• **Goal of the exercise**
In the records that follow, find the line with "rw [ihl h1 h1', ihr h2 h2']"; from there, retype every line exactly through the line with "rw [← hs, ← hs']", which also belongs to the answer.

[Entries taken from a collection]
-- ==== Sys2Proof/Laws/Trees.lean ====
section
/-!
SUPPORT. Trees: their keys, sizes and paths, the decoding of a description (R116), and when an entry denotes a tree (R51).
-/

namespace Sys2Proof.Machine

/-! ### Node codes -/

@[simp] theorem length_msbBits {n : Nat} (v : BitVec n) : (msbBits v).length = n := by simp [msbBits]

theorem byteOfBits_msbBits : ∀ s : Byte, byteOfBits (msbBits s) = s := by decide

theorem msbBits_eight (s : Byte) : msbBits s =
    [s.getMsbD 0, s.getMsbD 1, s.getMsbD 2, s.getMsbD 3, s.getMsbD 4, s.getMsbD 5, s.getMsbD 6, s.getMsbD 7] := rfl

theorem msbBits_byteOfBits : ∀ b7 b6 b5 b4 b3 b2 b1 b0 : Bool,
    msbBits (byteOfBits [b7, b6, b5, b4, b3, b2, b1, b0]) = [b7, b6, b5, b4, b3, b2, b1, b0] := by decide

/-- A node code at the head of a bit sequence is read back, and nothing after it is touched (R116). -/
theorem decodeNode_bits (k : NodeCode) (rest : Bits) : decodeNode (k.bits ++ rest) = .ok (k, rest) := by
  cases k with
  | branch => rfl
  | eom => rfl
  | leaf s =>
    simp only [NodeCode.bits, msbBits_eight, List.cons_append, List.nil_append, decodeNode]
    rw [← msbBits_eight, byteOfBits_msbBits]

/-- What the decoder reads is a node code's bits (R116). -/
theorem decodeNode_ok {bs rest : Bits} {k : NodeCode} (h : decodeNode bs = .ok (k, rest)) : bs = k.bits ++ rest := by
  unfold decodeNode at h
  split at h <;> cases h
  · rfl
  · rfl
  · simp only [NodeCode.bits, msbBits_byteOfBits, List.cons_append, List.nil_append]

/-- No shorter bit sequence is a node code: the codes are prefix-free (R116). -/
theorem decodeNode_short (k : NodeCode) {n : Nat} (h : n < k.bits.length) :
    decodeNode (k.bits.take n) = .error .truncatedCode := by
  cases k with
  | branch =>
    have : n = 0 := by simpa [NodeCode.bits] using h
    subst this; rfl
  | eom =>
    have : n = 0 ∨ n = 1 := by simp [NodeCode.bits] at h; omega
    rcases this with rfl | rfl <;> rfl
  | leaf s =>
    have : n = 0 ∨ n = 1 ∨ n = 2 ∨ n = 3 ∨ n = 4 ∨ n = 5 ∨ n = 6 ∨ n = 7 ∨ n = 8 ∨ n = 9 := by
      simp [NodeCode.bits] at h; omega
    rcases this with rfl | rfl | rfl | rfl | rfl | rfl | rfl | rfl | rfl | rfl <;> rfl

theorem length_bits_le (k : NodeCode) : k.bits.length ≤ 10 := by cases k <;> simp [NodeCode.bits]

theorem bits_ne_nil (k : NodeCode) : k.bits ≠ [] := by cases k <;> simp [NodeCode.bits]

namespace Tree

/-! ### Keys and leaves -/

theorem leaves_path (t : Tree) (p : Bits) : t.leaves p = (t.leaves []).map fun e => (e.1, p ++ e.2) := by
  induction t generalizing p with
  | branch l r ihl ihr =>
    simp only [leaves, List.nil_append, List.map_append]
    rw [ihl (p ++ [false]), ihr (p ++ [true]), ihl [false], ihr [true]]
    simp [List.map_map, Function.comp_def]
  | leaf s => simp [leaves]
  | endMessage => simp [leaves]

theorem keys_leaves (t : Tree) (p : Bits) : (t.leaves p).map Prod.fst = t.keys := by
  rw [leaves_path]; simp [keys, List.map_map, Function.comp_def]

theorem keys_branch (l r : Tree) : (branch l r).keys = l.keys ++ r.keys := by
  rw [keys, leaves, List.map_append, keys_leaves, keys_leaves]

theorem keys_leaf (s : Byte) : (leaf s).keys = [s.toNat] := rfl

theorem keys_endMessage : endMessage.keys = [256] := rfl

theorem keys_le (t : Tree) : ∀ k ∈ t.keys, k ≤ 256 := by
  induction t with
  | branch l r ihl ihr =>
    intro k hk
    rw [keys_branch, List.mem_append] at hk
    exact hk.elim (ihl k) (ihr k)
  | leaf s => intro k hk; simp [keys_leaf] at hk; have := s.isLt; omega
  | endMessage => intro k hk; simp [keys_endMessage] at hk; omega

theorem nodeCount_pos (t : Tree) : 0 < t.nodeCount := by cases t <;> simp only [nodeCount] <;> omega

/-- A leaf's path is no longer than the tree is high (R181). -/
theorem leaves_length (t : Tree) : ∀ p, ∀ e ∈ t.leaves p, e.2.length ≤ p.length + t.height := by
  induction t with
  | branch l r ihl ihr =>
    intro p e he
    simp only [leaves, List.mem_append] at he
    rcases he with he | he
    · have := ihl _ e he; simp at this; simp [height]; omega
    · have := ihr _ e he; simp at this; simp [height]; omega
  | leaf s => intro p e he; simp [leaves] at he; subst he; simp [height]
  | endMessage => intro p e he; simp [leaves] at he; subst he; simp [height]

/-- The length of the description is its size (R142). -/
theorem length_desc (t : Tree) : t.desc.length = t.size := by
  induction t with
  | branch l r ihl ihr => simp [desc, size, NodeCode.bits, ihl, ihr]; omega
  | leaf s => simp [desc, size, NodeCode.bits]
  | endMessage => rfl

end Tree

/-! ### Denotation -/

theorem usableNode_get {cap : Nat} {m : Memory} {i : BitVec 16} {e : NodeEntry} (h : usableNode cap m i = some e) :
    i.toNat < cap ∧ tableGet m i.toNat = some e ∧ e.kind ≠ .reserved := by
  unfold usableNode at h
  split at h
  · cases h
  · next hc =>
    split at h
    · cases h
    · next e' he =>
      split at h
      · cases h
      · next hk => cases h; exact ⟨by omega, he, hk⟩

theorem usableNode_of {cap : Nat} {m : Memory} {i : BitVec 16} {e : NodeEntry} (h1 : i.toNat < cap)
    (h2 : tableGet m i.toNat = some e) (h3 : e.kind ≠ .reserved) : usableNode cap m i = some e := by
  unfold usableNode
  rw [if_neg (by omega), h2]
  simp [h3]

theorem denotes_branch {cap : Nat} {m : Memory} {l r : Tree} {i : BitVec 16} (h : denotes cap m (.branch l r) i = true) :
    ∃ e, usableNode cap m i = some e ∧ e.kind = .branch ∧ denotes cap m l e.left = true ∧ denotes cap m r e.right = true := by
  unfold denotes at h
  split at h
  · next e he =>
    simp only [Bool.and_eq_true, decide_eq_true_eq] at h
    exact ⟨e, he, h.1.1, h.1.2, h.2⟩
  · cases h

theorem denotes_leaf {cap : Nat} {m : Memory} {s : Byte} {i : BitVec 16} (h : denotes cap m (.leaf s) i = true) :
    ∃ e, usableNode cap m i = some e ∧ e.kind = .leaf ∧ e.sym = s := by
  unfold denotes at h
  split at h
  · next e he =>
    simp only [Bool.and_eq_true, decide_eq_true_eq] at h
    exact ⟨e, he, h.1, h.2⟩
  · cases h

theorem denotes_endMessage {cap : Nat} {m : Memory} {i : BitVec 16} (h : denotes cap m .endMessage i = true) :
    ∃ e, usableNode cap m i = some e ∧ e.kind = .eom := by
  unfold denotes at h
  split at h
  · next e he => exact ⟨e, he, by simpa using h⟩
  · cases h

theorem key_leaf {e : NodeEntry} (h : e.kind = .leaf) : e.key.toNat = e.sym.toNat := by
  simp [NodeEntry.key, h]; have := e.sym.isLt; omega

theorem key_eom {e : NodeEntry} (h : e.kind = .eom) : e.key = 256 := by simp [NodeEntry.key, h]

/-- An index denotes at most one tree (R51). -/
theorem denotes_unique {cap : Nat} {m : Memory} {t u : Tree} {i : BitVec 16} (ht : denotes cap m t i = true)
    (hu : denotes cap m u i = true) : t = u := by
  induction t generalizing u i with
  | branch l r ihl ihr =>
    obtain ⟨e, he, hk, h1, h2⟩ := denotes_branch ht
    cases u with
    | branch l' r' =>
      obtain ⟨e', he', _, h1', h2'⟩ := denotes_branch hu
      rw [he] at he'; cases he'
      rw [ihl h1 h1', ihr h2 h2']
    | leaf s => obtain ⟨e', he', hk', _⟩ := denotes_leaf hu; rw [he] at he'; cases he'; simp [hk] at hk'
    | endMessage => obtain ⟨e', he', hk'⟩ := denotes_endMessage hu; rw [he] at he'; cases he'; simp [hk] at hk'
  | leaf s =>
    obtain ⟨e, he, hk, hs⟩ := denotes_leaf ht
    cases u with
    | branch l' r' => obtain ⟨e', he', hk', _⟩ := denotes_branch hu; rw [he] at he'; cases he'; simp [hk] at hk'
    | leaf s' => obtain ⟨e', he', _, hs'⟩ := denotes_leaf hu; rw [he] at he'; cases he'; rw [← hs, ← hs']
    | endMessage => obtain ⟨e', he', hk'⟩ := denotes_endMessage hu; rw [he] at he'; cases he'; simp [hk] at hk'
  | endMessage =>
    obtain ⟨e, he, hk⟩ := denotes_endMessage ht
    cases u with
    | branch l' r' => obtain ⟨e', he', hk', _⟩ := denotes_branch hu; rw [he] at he'; cases he'; simp [hk] at hk'
    | leaf s' => obtain ⟨e', he', hk', _⟩ := denotes_leaf hu; rw [he] at he'; cases he'; simp [hk] at hk'
    | endMessage => rfl

end Sys2Proof.Machine
end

• **Written reply**
      rw [ihl h1 h1', ihr h2 h2']
    | leaf s => obtain ⟨e', he', hk', _⟩ := denotes_leaf hu; rw [he] at he'; cases he'; simp [hk] at hk'
    | endMessage => obtain ⟨e', he', hk'⟩ := denotes_endMessage hu; rw [he] at he'; cases he'; simp [hk] at hk'
  | leaf s =>
    obtain ⟨e, he, hk, hs⟩ := denotes_leaf ht
    cases u with
    | branch l' r' => obtain ⟨e', he', hk', _⟩ := denotes_branch hu; rw [he] at he'; cases he'; simp [hk] at hk'
    | leaf s' => obtain ⟨e', he', _, hs'⟩ := denotes_leaf hu; rw [he] at he'; cases he'; rw [← hs, ← hs']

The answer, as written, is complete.